Your answer should be the entries, repeated exactly.

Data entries
============================================================

theorem RoundTrip.syswLpc {st d num} : RoundTrip.Statement (.syswLpc st d num) := by
  refine one rfl (by rw [fOp_packI, fF_packI]; rfl) rfl (fun h x => ?_)
  simp [Instr.wf, BitVec.le_def, ← BitVec.toNat_inj] at h
  have hs : sysSpecial num = true := by simp [sysSpecial, BitVec.le_def, ← BitVec.toNat_inj]; omega
  simp [hs, BitVec.le_def, ← BitVec.toNat_inj]
  split_ifs <;> first | rfl | omega

theorem RoundTrip.syswHistbin {st d num} : RoundTrip.Statement (.syswHistbin st d num) := by
  refine one rfl (by rw [fOp_packI, fF_packI]; rfl) rfl (fun h x => ?_)
  simp [Instr.wf, BitVec.le_def, ← BitVec.toNat_inj] at h
  have hs : sysSpecial num = true := by simp [sysSpecial, BitVec.le_def, ← BitVec.toNat_inj]; omega
  simp [hs, BitVec.le_def, ← BitVec.toNat_inj]
  split_ifs <;> first | rfl | omega

theorem RoundTrip.trap {st b} : RoundTrip.Statement (.trap st b) := by
  refine one rfl (by rw [fOp_packR, fF_packR]; rfl) rfl (fun h x => ?_)
  simp

theorem RoundTrip.tret {st} : RoundTrip.Statement (.tret st) := by
  refine one rfl (by rw [fOp_packR, fF_packR]; rfl) rfl (fun h x => ?_)
  simp

theorem RoundTrip.tretSkip {st} : RoundTrip.Statement (.tretSkip st) := by
  refine one rfl (by rw [fOp_packR, fF_packR]; rfl) rfl (fun h x => ?_)
  simp

theorem RoundTrip.tretEsc {st} : RoundTrip.Statement (.tretEsc st) := by
  refine one rfl (by rw [fOp_packR, fF_packR]; rfl) rfl (fun h x => ?_)
  simp

theorem RoundTrip.bkpt {st b} : RoundTrip.Statement (.bkpt st b) := by
  refine one rfl (by rw [fOp_packR, fF_packR]; rfl) rfl (fun h x => ?_)
  simp

theorem RoundTrip.savew {st a} : RoundTrip.Statement (.savew st a) := by
  refine one rfl (by rw [fOp_packR, fF_packR]; rfl) rfl (fun h x => ?_)
  simp

theorem RoundTrip.savewDone {st} : RoundTrip.Statement (.savewDone st) := by
  refine one rfl (by rw [fOp_packR, fF_packR]; rfl) rfl (fun h x => ?_)
  simp

theorem RoundTrip.restw {st a} : RoundTrip.Statement (.restw st a) := by
  refine one rfl (by rw [fOp_packR, fF_packR]; rfl) rfl (fun h x => ?_)
  simp

theorem RoundTrip.rep {st count sd sa sb} : RoundTrip.Statement (.rep st count sd sa sb) := by
  refine one rfl (by rw [fOp_packI, fF_packI]; rfl) rfl (fun h x => ?_)
  simp

theorem RoundTrip.lakeNop : RoundTrip.Statement (.lakeNop) := by
  refine lake rfl (by rw [lOp_packLake]; rfl) ?_
  simp

theorem RoundTrip.xld : RoundTrip.Statement (.xld) := by
  refine lake rfl (by rw [lOp_packLake]; rfl) ?_
  simp

theorem RoundTrip.rowrd {n} : RoundTrip.Statement (.rowrd n) := by
  refine lake rfl (by rw [lOp_packLake]; rfl) ?_
  simp

theorem RoundTrip.mac8 {sat} : RoundTrip.Statement (.mac8 sat) := by
  refine lake rfl (by rw [lOp_packLake]; rfl) ?_
  simp

theorem RoundTrip.mac4 {sat} : RoundTrip.Statement (.mac4 sat) := by
  refine lake rfl (by rw [lOp_packLake]; rfl) ?_
  simp

theorem RoundTrip.mach {sat} : RoundTrip.Statement (.mach sat) := by
  refine lake rfl (by rw [lOp_packLake]; rfl) ?_
  simp

theorem RoundTrip.accz {ea n1} : RoundTrip.Statement (.accz ea n1) := by
  refine lake rfl (by rw [lOp_packLake]; rfl) ?_
  simp

theorem RoundTrip.accsc {ea off} : RoundTrip.Statement (.accsc ea off) := by
  refine lake rfl (by rw [lOp_packLake]; rfl) ?_
  simp

theorem RoundTrip.accadd {ea eb} : RoundTrip.Statement (.accadd ea eb) := by
  refine lake rfl (by rw [lOp_packLake]; rfl) ?_
  simp

theorem RoundTrip.outw {ea n1} : RoundTrip.Statement (.outw ea n1) := by
  refine lake rfl (by rw [lOp_packLake]; rfl) ?_
  simp

theorem RoundTrip.rcadd {set imm} : RoundTrip.Statement (.rcadd set imm) := by
  refine lake rfl (by rw [lOp_packLake]; rfl) ?_
  simp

============================================================

◆ SOLUTION TO THIS TASK:
theorem RoundTrip.syswLpc {st d num} : RoundTrip.Statement (.syswLpc st d num) := by
  refine one rfl (by rw [fOp_packI, fF_packI]; rfl) rfl (fun h x => ?_)
  simp [Instr.wf, BitVec.le_def, ← BitVec.toNat_inj] at h
  have hs : sysSpecial num = true := by simp [sysSpecial, BitVec.le_def, ← BitVec.toNat_inj]; omega
  simp [hs, BitVec.le_def, ← BitVec.toNat_inj]
  split_ifs <;> first | rfl | omega

theorem RoundTrip.syswHistbin {st d num} : RoundTrip.Statement (.syswHistbin st d num) := by
  refine one rfl (by rw [fOp_packI, fF_packI]; rfl) rfl (fun h x => ?_)
  simp [Instr.wf, BitVec.le_def, ← BitVec.toNat_inj] at h
  have hs : sysSpecial num = true := by simp [sysSpecial, BitVec.le_def, ← BitVec.toNat_inj]; omega
  simp [hs, BitVec.le_def, ← BitVec.toNat_inj]
  split_ifs <;> first | rfl | omega

theorem RoundTrip.trap {st b} : RoundTrip.Statement (.trap st b) := by
  refine one rfl (by rw [fOp_packR, fF_packR]; rfl) rfl (fun h x => ?_)
  simp

theorem RoundTrip.tret {st} : RoundTrip.Statement (.tret st) := by
  refine one rfl (by rw [fOp_packR, fF_packR]; rfl) rfl (fun h x => ?_)
  simp

theorem RoundTrip.tretSkip {st} : RoundTrip.Statement (.tretSkip st) := by
  refine one rfl (by rw [fOp_packR, fF_packR]; rfl) rfl (fun h x => ?_)
  simp

theorem RoundTrip.tretEsc {st} : RoundTrip.Statement (.tretEsc st) := by
  refine one rfl (by rw [fOp_packR, fF_packR]; rfl) rfl (fun h x => ?_)
  simp

theorem RoundTrip.bkpt {st b} : RoundTrip.Statement (.bkpt st b) := by
  refine one rfl (by rw [fOp_packR, fF_packR]; rfl) rfl (fun h x => ?_)
  simp

theorem RoundTrip.savew {st a} : RoundTrip.Statement (.savew st a) := by
  refine one rfl (by rw [fOp_packR, fF_packR]; rfl) rfl (fun h x => ?_)
  simp

theorem RoundTrip.savewDone {st} : RoundTrip.Statement (.savewDone st) := by
  refine one rfl (by rw [fOp_packR, fF_packR]; rfl) rfl (fun h x => ?_)
  simp

theorem RoundTrip.restw {st a} : RoundTrip.Statement (.restw st a) := by
  refine one rfl (by rw [fOp_packR, fF_packR]; rfl) rfl (fun h x => ?_)
  simp

theorem RoundTrip.rep {st count sd sa sb} : RoundTrip.Statement (.rep st count sd sa sb) := by
  refine one rfl (by rw [fOp_packI, fF_packI]; rfl) rfl (fun h x => ?_)
  simp

theorem RoundTrip.lakeNop : RoundTrip.Statement (.lakeNop) := by
  refine lake rfl (by rw [lOp_packLake]; rfl) ?_
  simp

theorem RoundTrip.xld : RoundTrip.Statement (.xld) := by
  refine lake rfl (by rw [lOp_packLake]; rfl) ?_
  simp

theorem RoundTrip.rowrd {n} : RoundTrip.Statement (.rowrd n) := by
  refine lake rfl (by rw [lOp_packLake]; rfl) ?_
  simp

theorem RoundTrip.mac8 {sat} : RoundTrip.Statement (.mac8 sat) := by
  refine lake rfl (by rw [lOp_packLake]; rfl) ?_
  simp

theorem RoundTrip.mac4 {sat} : RoundTrip.Statement (.mac4 sat) := by
  refine lake rfl (by rw [lOp_packLake]; rfl) ?_
  simp

theorem RoundTrip.mach {sat} : RoundTrip.Statement (.mach sat) := by
  refine lake rfl (by rw [lOp_packLake]; rfl) ?_
  simp

theorem RoundTrip.accz {ea n1} : RoundTrip.Statement (.accz ea n1) := by
  refine lake rfl (by rw [lOp_packLake]; rfl) ?_
  simp

theorem RoundTrip.accsc {ea off} : RoundTrip.Statement (.accsc ea off) := by
  refine lake rfl (by rw [lOp_packLake]; rfl) ?_
  simp

theorem RoundTrip.accadd {ea eb} : RoundTrip.Statement (.accadd ea eb) := by
  refine lake rfl (by rw [lOp_packLake]; rfl) ?_
  simp

theorem RoundTrip.outw {ea n1} : RoundTrip.Statement (.outw ea n1) := by
  refine lake rfl (by rw [lOp_packLake]; rfl) ?_
  simp

theorem RoundTrip.rcadd {set imm} : RoundTrip.Statement (.rcadd set imm) := by
  refine lake rfl (by rw [lOp_packLake]; rfl) ?_
  simp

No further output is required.